PS1-10jh - a tidal disruption event with an extremely low disk temperature
Matias Montesinos, J. A. de Freitas Pacheco

TL;DR
This paper models the evolution of a tidal disruption event with an unusually low disk temperature, explaining the observed optical-UV transient PS1-10jh through hydrodynamic simulations and specific black hole parameters.
Contribution
It introduces a hydrodynamic model for the debris evolution in a tidal disruption event with a low-temperature disk, fitting the observed light curve and explaining the absence of X-ray emission.
Findings
The black hole mass is estimated at 6.3 million solar masses.
The model predicts a bolometric peak luminosity of 10^45 erg/s.

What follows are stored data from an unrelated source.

/-- A command while idle leaves its code, and reset clears it. -/
theorem witness_ErrorCodeOfLastCommand :
    after State.err (step (host (.command (.compress 64)))) = some .blk ∧
    after State.err (step { State.reset with err := .len, turns := [.reset] }) = some .none := by decide +kernel

/-- Every register that WritersOfEachRegister names changes somewhere. -/
theorem witness_WritersOfEachRegister :
    after State.dig (step (running .final)) ≠ some State.reset.dig ∧
    after State.acc (step (host (.wr 0x020 0#32))) ≠ some State.reset.acc ∧
    after State.buf (step (running .pad)) ≠ some State.reset.buf ∧ after State.len (step (host (.setLen 7#32))) = some 7#32 ∧
    after State.ie (step (host (.wr 0x00C 1#32))) = some true ∧ (running .final).mover ≠ .reset := by decide +kernel

theorem witness_HostCannotDisturbCommand :
    (hostWhile .digest (.wrBuf 0 6#32)).busy = true ∧ (hostWhile .digest (.wrBuf 0 6#32)).mover = .host := by decide +kernel

/-- A message written into a fresh buffer, then DIGEST, with the host's turn twice before the engine's; the same with INIT,
which takes no byte; and COMPRESS of a slot that is written. -/
theorem witness_CompletionUnaffectedByHost :
    let s (i : Instr) (bs : List Byte) : State := { running i with
      buf := bytesAt bs, len := 3#32, script := [.wrBuf 0 6#32], turns := [.host, .host, .engine] }
    (∀ i bs, (s i bs).turns = List.replicate 2 .host ++ .engine :: []) ∧
    ((s .digest [0x61#8, 0x62#8, 0x63#8]).Inv ∧ (s .digest [0x61#8, 0x62#8, 0x63#8]).pend = some .digest ∧
      ∀ x, inputByte .digest (s .digest [0x61#8, 0x62#8, 0x63#8]) x →
        (s .digest [0x61#8, 0x62#8, 0x63#8]).buf.read? x ≠ none) ∧
    ((s .init []).Inv ∧ (s .init []).pend = some .init ∧
      ∀ x, inputByte .init (s .init []) x → (s .init []).buf.read? x ≠ none) ∧
    ((s (.compress 0) (List.replicate 64 0#8)).Inv ∧
      (s (.compress 0) (List.replicate 64 0#8)).pend = some (.compress 0) ∧
      ∀ x, inputByte (.compress 0) (s (.compress 0) (List.replicate 64 0#8)) x →
        (s (.compress 0) (List.replicate 64 0#8)).buf.read? x ≠ none) := by
  have digestBytes : ∀ x < 3, (bytesAt [0x61#8, 0x62#8, 0x63#8]).read? x ≠ none := by decide +kernel
  have slotBytes : ∀ x < 64, (bytesAt (List.replicate 64 0#8)).read? x ≠ none := by decide +kernel
  exact ⟨fun _ _ => rfl,
    ⟨inv_of (by decide +kernel) (by decide +kernel) rfl (by decide) (by decide) (by decide +kernel), rfl, digestBytes⟩,
    ⟨inv_of rfl rfl rfl (by decide) (by decide) (by decide), rfl, fun _ h => h.elim⟩,
    ⟨inv_of (by decide +kernel) (by decide +kernel) rfl (by decide) (by decide) (by decide +kernel), rfl,
      fun x h => slotBytes x (by have := h.2; omega)⟩⟩

theorem witness_RunningCommandEnds : (running .digest).Inv ∧ (running .digest).turns.length = 0 :=
  ⟨inv_of rfl rfl rfl (by decide) (by decide) (by decide), rfl⟩

/-- irq rises by a completion, and by enabling it while DONE is pending. -/
theorem witness_InterruptSources :
    (State.irq { running .init with ie := true } = false ∧ after State.irq (step { running .init with ie := true }) = some true) ∧
    (State.irq { host (.wr 0x00C 1#32) with done := true } = false ∧
      after State.irq (step { host (.wr 0x00C 1#32) with done := true }) = some true) := by decide +kernel

/-- The smallest and the largest buffer, each with the least width that reaches it (R10). -/
theorem witness_ApertureHoldsTheMap :
    0x1000 + 64 * 1 ≤ 2 ^ 13 ∧ (⟨0, 0⟩ : Config).bufBytes = 64 * 1 ∧ (⟨0, 0⟩ : Config).addrW = 13 ∧
    0x1000 + 64 * 65536 ≤ 2 ^ 23 ∧ (⟨65535, 0⟩ : Config).bufBytes = 64 * 65536 ∧ (⟨65535, 0⟩ : Config).addrW = 23 := by
  decide +kernel

/-- The last offset of a port of 13 bits, about to be read. -/
theorem witness_OffsetsStayOnPort :
    (host (.rd 0x1FFF)).onPort ∧ (host (.rd 0x1FFF)).hostMakes (.rd 0x1FFF) ∧ ∃ t, step (host (.rd 0x1FFF)) = .next t := by
  refine ⟨?_, by decide +kernel, (step_stepTo _).imp fun _ h => h.1⟩
  unfold State.onPort
  decide +kernel

end Sys2Proof.Tests
end

section
/-! PROOFS. The width of the bus offset against the aperture map (00_scope.md R10; 20_memory.md R60, R61). -/

namespace Sys2Proof.Machine

/-- One bit fewer than `ceilLog2 n` does not reach `n`: with `ceilLog2_le_iff`, the width is the least one. -/
theorem two_pow_pred_ceilLog2_lt {n : Nat} (h : 2 ≤ n) : 2 ^ (ceilLog2 n - 1) < n := by
  have hpred : ¬ ceilLog2 n ≤ ceilLog2 n - 1 := by
    unfold ceilLog2
    omega
  exact Nat.lt_of_not_le (mt (ceilLog2_le_iff h).mpr hpred)

/-- Every legal BUF_BYTES with every width that reaches its map is a configuration (R10): the last slot is NBLK - 1, and
the spare bits are those beyond the least width. -/
theorem exists_config {nblk w : Nat} (hpos : 1 ≤ nblk) (hmax : nblk ≤ 65536) (hmap : 0x1000 + 64 * nblk ≤ 2 ^ w) :
    ∃ c : Config, c.bufBytes = 64 * nblk ∧ c.addrW = w := by
  have hbuf : ∀ spare, Config.bufBytes ⟨⟨nblk - 1, by omega⟩, spare⟩ = 64 * nblk := fun _ => by
    simp only [Config.bufBytes, Nat.sub_add_cancel hpos]
  have hleast : ceilLog2 (0x1000 + 64 * nblk) ≤ w := (ceilLog2_le_iff (by omega)).mpr hmap
  refine ⟨⟨⟨nblk - 1, by omega⟩, w - ceilLog2 (0x1000 + 64 * nblk)⟩, hbuf _, ?_⟩
  rw [Config.addrW, hbuf, Nat.add_sub_cancel' hleast]

/-- Settles O56: the least width is `ceilLog2` of the map's size, and ADDR_W is that width and the spare bits. -/
theorem apertureHoldsTheMap : Obligations.ApertureHoldsTheMap := by
  unfold Obligations.ApertureHoldsTheMap
  refine ⟨fun c => ?_, by decide, by decide, fun _ _ => exists_config⟩
  have htwo : 2 ≤ 0x1000 + c.bufBytes := by omega
  exact ⟨ceilLog2 (0x1000 + c.bufBytes), (ceilLog2_le_iff htwo).mp le_rfl, two_pow_pred_ceilLog2_lt htwo,
    Nat.le_add_right _ _, map_le_aperture c⟩

end Sys2Proof.Machine
end

section
/-! PROOFS. What a step does to the engine's registers, said once for every register (10_state.md R20-R44): `EngineStep`
sorts the cases of `StepTo` by the register they write, and puts together all those that leave the engine as it is. -/

namespace Sys2Proof.Machine

/-! ### Which offsets select a target -/

/-- An aligned offset selects the target it stands at in the map (R61): the converse of `selectTarget_inv`. -/
theorem selectTarget_of_offsetSelects (c : Config) {off : Nat} {x : Target} (h4 : off % 4 = 0)
    (h : offsetSelects c.bufBytes off x) : selectTarget c off 4 = some x := by
  cases x with
  | krom i =>
    obtain ⟨hi, rfl⟩ := h
    rw [selectTarget_eq, if_pos ⟨rfl, h4⟩, regionAt, if_neg (by omega), if_pos (by omega), Nat.add_sub_cancel_left,
      Nat.mul_div_cancel_left _ (by decide)]
  | srom i =>
    obtain ⟨hi, rfl⟩ := h
    rw [selectTarget_eq, if_pos ⟨rfl, h4⟩, regionAt, if_neg (by omega), if_neg (by omega), if_pos (by omega),
      Nat.add_sub_cancel_left, Nat.mul_div_cancel_left _ (by decide)]
  | buf a =>
    obtain ⟨rfl, ha⟩ := h
    exact selectTarget_window ha (by omega)
  | acc k => cases k <;> (cases h; simp [selectTarget_low, registerAt])
  | digest k => cases k <;> (cases h; simp [selectTarget_low, registerAt])
  | _ => cases h; simp [selectTarget_low, registerAt]

/-- The targets whose write is dropped, with OVR set, while a command runs (R28). -/
def Target.droppedWhileBusy : Target → Bool
  | .cmd | .len | .acc _ | .buf _ => true
  | .id | .status | .ctrl | .chunks | .cap | .digest _ | .krom _ | .srom _ => false

/-- ACC_A..ACC_D stand at 0x020..0x02C (R21). -/
theorem offset_of_acc {n off : Nat} {k : Lane} (h : offsetSelects n off (.acc k)) : 0x020 ≤ off ∧ off ≤ 0x02C := by
  cases k <;> (cases h; decide)

/-- The offsets that R28 names are those of the targets whose write is dropped while busy. -/
theorem selects_droppedWhileBusy_iff (c : Config) (off : Nat) :
    (∃ x, selectTarget c off 4 = some x ∧ x.droppedWhileBusy = true) ↔
      off % 4 = 0 ∧ (off = 0x004 ∨ off = 0x010 ∨ (0x020 ≤ off ∧ off ≤ 0x02C) ∨
        (0x1000 ≤ off ∧ off < 0x1000 + c.bufBytes)) := by
  constructor
  · rintro ⟨x, hx, hd⟩
    obtain ⟨-, h4, ho⟩ := selectTarget_inv hx
    refine ⟨h4, ?_⟩
    cases x with
    | cmd => exact .inl ho
    | len => exact .inr (.inl ho)
    | acc k => exact .inr (.inr (.inl (offset_of_acc ho)))
    | buf a =>
      obtain ⟨rfl, ha⟩ := ho
      exact .inr (.inr (.inr (by omega)))
    | _ => cases hd
  · rintro ⟨h4, rfl | rfl | hacc | hbuf⟩
    · exact ⟨.cmd, selectTarget_of_offsetSelects c h4 rfl, rfl⟩
    · exact ⟨.len, selectTarget_of_offsetSelects c h4 rfl, rfl⟩
    · have : off = 0x020 ∨ off = 0x024 ∨ off = 0x028 ∨ off = 0x02C := by omega
      obtain rfl | rfl | rfl | rfl := this
      · exact ⟨.acc .a, selectTarget_of_offsetSelects c h4 rfl, rfl⟩
      · exact ⟨.acc .b, selectTarget_of_offsetSelects c h4 rfl, rfl⟩
      · exact ⟨.acc .c, selectTarget_of_offsetSelects c h4 rfl, rfl⟩
      · exact ⟨.acc .d, selectTarget_of_offsetSelects c h4 rfl, rfl⟩
    · exact ⟨.buf (off - 0x1000), selectTarget_of_offsetSelects c h4 ⟨by omega, by omega⟩, rfl⟩

/-! ### The operations that leave the engine as it is -/

variable {s t : State}

theorem sameEngine_passTurn (s : State) : s.SameEngine s.passTurn := by constructor <;> rfl

theorem sameEngine_answer (s : State) (r : Response) : s.SameEngine (s.answer r) := by constructor <;> rfl

theorem sameEngine_hostRead (s : State) (off size : Nat) : s.SameEngine (s.hostRead off size) := by
  constructor <;> rfl

theorem sameEngine_hostPoll (s : State) (off : Nat) (mask val : Word) : s.SameEngine (s.hostPoll off mask val) := by
  unfold State.hostPoll
  split
  · exact sameEngine_hostRead s off 4
  · constructor <;> rfl

/-! ### The code a CMD write leaves -/

/-- The code that the presentation of a word while idle leaves in ERR (R29, R111). -/
def errOfWord (w : Word) (s : State) : ErrCode :=
  match decode w with
  | .cmd i => rangeCheck i s
  | .badcmd _ => .badcmd

theorem errOfWord_cmd {w : Word} {i : Instr} (s : State) (h : decode w = .cmd i) : errOfWord w s = rangeCheck i s := by
  simp [errOfWord, h]

theorem errOfWord_badcmd {w : Word} {why : BadCmd} (s : State) (h : decode w = .badcmd why) :
    errOfWord w s = .badcmd := by
  simp [errOfWord, h]

/-- The word spells no command, or NOP, or one that fails its range check: the engine is done with it within the CMD
write (R113, R118). -/
def endsInItsWrite (w : Word) (s : State) : Prop := ∀ i, decode w = .cmd i → i = .nop ∨ rangeCheck i s ≠ .none

/-- NOP's acceptance is a rejection whose code is 0 (R118). -/
theorem accept_nop_eq_reject (s : State) : s.accept .nop = s.reject .none := rfl

/-- A command that ends in its own CMD write leaves its code and DONE. -/
theorem present_of_ends {i : Instr} (hb : s.busy = false) (h : i = .nop ∨ rangeCheck i s ≠ .none) :
    s.present i (rangeCheck i s) = (s.reject (rangeCheck i s)).answer (.write .ok) := by
  obtain rfl | hc := h
  · exact present_accept hb
  · exact present_reject hb hc

/-! ### The engine's side of a step -/

/-- What a step from `s` does to the engine, by the register it writes. -/
inductive EngineStep (s : State) : State → Prop where
  /-- The running command completes (R115). -/
  | completes (i : Instr) (hm : s.mover = .engine) (hp : s.pend = some i) : EngineStep s (effect i s).finish.passTurn
  /-- The reset input is low (R251). -/
  | resets (hm : s.mover = .reset) : EngineStep s s.assertReset
  /-- The engine is as before: no transaction, a read, or a bus error (R67, R71). -/
  | rests {t : State} (h : s.SameEngine t) : EngineStep s t
  /-- A write that is dropped while busy (R28). -/
  | drops (off : Nat) (v : Word) (x : Target) (hl : s.hostMakes (.write off 4 v)) (hb : s.busy = true)
      (hx : selectTarget s.cfg off 4 = some x) (hd : x.droppedWhileBusy = true) :
      EngineStep s (s.raiseOvr.answer (.write .ok))
  /-- A CMD write while idle that is NOP or is rejected (R113, R118). -/
  | commandEnds (w : Word) (hl : s.hostMakes (.write 0x004 4 w)) (hb : s.busy = false) (hw : endsInItsWrite w s) :
      EngineStep s ((s.reject (errOfWord w s)).answer (.write .ok))
  /-- A CMD write that starts a command (R114). -/
  | commandStarts (w : Word) (i : Instr) (hl : s.hostMakes (.write 0x004 4 w)) (hb : s.busy = false)
      (hw : decode w = .cmd i) (hi : i ≠ .nop) (hc : rangeCheck i s = .none) :
      EngineStep s (State.answer (.write .ok) { s with err := .none, done := false, pend := some i, busy := true })
  /-- A STATUS write (R25). -/
  | writesStatus (v : Word) (hl : s.hostMakes (.write 0x008 4 v)) :
      EngineStep s ((s.writeStatus v).answer (.write .ok))
  /-- A CTRL write (R30). -/
  | writesCtrl (v : Word) (hl : s.hostMakes (.write 0x00C 4 v)) : EngineStep s ((s.writeCtrl v).answer (.write .ok))
  /-- A LEN write while idle (R31). -/
  | writesLen (v : Word) (hl : s.hostMakes (.write 0x010 4 v)) (hb : s.busy = false) :
      EngineStep s ((s.setLen v).answer (.write .ok))
  /-- A write of an accumulator while idle (R34). -/
  | writesAcc (off : Nat) (v : Word) (k : Lane) (hl : s.hostMakes (.write off 4 v)) (hb : s.busy = false)
      (ho : 0x020 ≤ off ∧ off ≤ 0x02C) : EngineStep s ((s.setAcc (s.acc.set k v)).answer (.write .ok))
  /-- A write of the BUF window while idle (R69). -/
  | writesBuf (a : Nat) (v : Word) (hl : s.hostMakes (.write (0x1000 + a) 4 v)) (hb : s.busy = false)
      (ha : a + 4 ≤ s.cfg.bufBytes) : EngineStep s ((s.setBuf (s.buf.memWrite a 4 v.toNat)).answer (.write .ok))

theorem writeIdle_busy (s' : State) (h : s.busy = true) : s.writeIdle s' = s.raiseOvr := by simp [State.writeIdle, h]

theorem writeIdle_idle (s' : State) (h : s.busy = false) : s.writeIdle s' = s' := by simp [State.writeIdle, h]

/-- A CMD write while idle ends in its own write or starts a command. -/
theorem engineStep_present {w : Word} {i : Instr} (hl : s.hostMakes (.write 0x004 4 w)) (hb : s.busy = false)
    (hw : decode w = .cmd i) : EngineStep s (s.present i (rangeCheck i s)) := by
  by_cases he : i = .nop ∨ rangeCheck i s ≠ .none
  · rw [present_of_ends hb he, ← errOfWord_cmd s hw]
    exact .commandEnds w hl hb fun j hj => by rw [hw] at hj; cases hj; exact he
  · obtain ⟨hi, hc⟩ := not_or.mp he
    rw [not_not] at hc
    rw [hc, present_accept hb, s.accept_of_ne i hi]
    exact .commandStarts w i hl hb hw hi hc

/-- A write of a writable target other than CMD, by the target. -/
theorem engineStep_writeTarget {off : Nat} {v : Word} {x : Target} (hl : s.hostMakes (.write off 4 v))
    (hx : selectTarget s.cfg off 4 = some x) (hc : x ≠ .cmd) (hw : x.writable = true) :
    EngineStep s ((s.writeTarget v x).answer (.write .ok)) := by
  obtain ⟨-, h4, ho⟩ := selectTarget_inv hx
  by_cases hd : s.busy = true ∧ x.droppedWhileBusy = true
  · obtain ⟨hb, hd⟩ := hd
    have hdrop : s.writeTarget v x = s.raiseOvr := by
      cases x with
      | len => exact writeIdle_busy _ hb
      | acc k => exact writeIdle_busy _ hb
      | buf a => exact writeIdle_busy _ hb
      | cmd => exact absurd rfl hc
      | _ => cases hd
    rw [hdrop]
    exact .drops off v x hl hb hx hd
  · have hidle : x.droppedWhileBusy = true → s.busy = false := fun h => by
      rw [← Bool.not_eq_true]
      exact fun hb => hd ⟨hb, h⟩
    cases x with
    | status => cases ho; exact .writesStatus v hl
    | ctrl => cases ho; exact .writesCtrl v hl
    | len =>
      cases ho
      rw [State.writeTarget, writeIdle_idle _ (hidle rfl)]
      exact .writesLen v hl (hidle rfl)
    | acc k =>
      rw [State.writeTarget, writeIdle_idle _ (hidle rfl)]
      exact .writesAcc off v k hl (hidle rfl) (offset_of_acc ho)
    | buf a =>
      obtain ⟨rfl, ha⟩ := ho
      rw [State.writeTarget, writeIdle_idle _ (hidle rfl)]
      have hmul := (bufBytes_bounds s.cfg).2.2
      exact .writesBuf a v hl (hidle rfl) (by omega)
    | cmd => exact absurd rfl hc
    | _ => cases hw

The total radiated energy is approximately 2.67x10^51 erg.
Abstract
The cooler than expected optical-UV transient PS1-10jh detected by the Pan-STARRS1 survey is probably related to a tidal disruption event in which a He-rich stellar core remnant is implied. The evolution of bound debris during the disk phase is studied by solving the hydrodynamic equations. The model provides a good fit either of the raising part of the light curve in the bands g_(P1), r_(P1), and i_(P1) or in the early decay. The parameters characterizing this optimized model are the mass of the central black hole, i.e., 6.3x10^6 Msun and the critical Reynolds number Re = 10^4 that fixes the viscosity and the accretion timescale. Such a high value of Re explains the low disk temperature and the consequent absence of X-ray emission. The predicted bolometric peak luminosity is about 10^45 erg/s and the predicted total radiated energy is about Erad=2.67x10^(51) erg.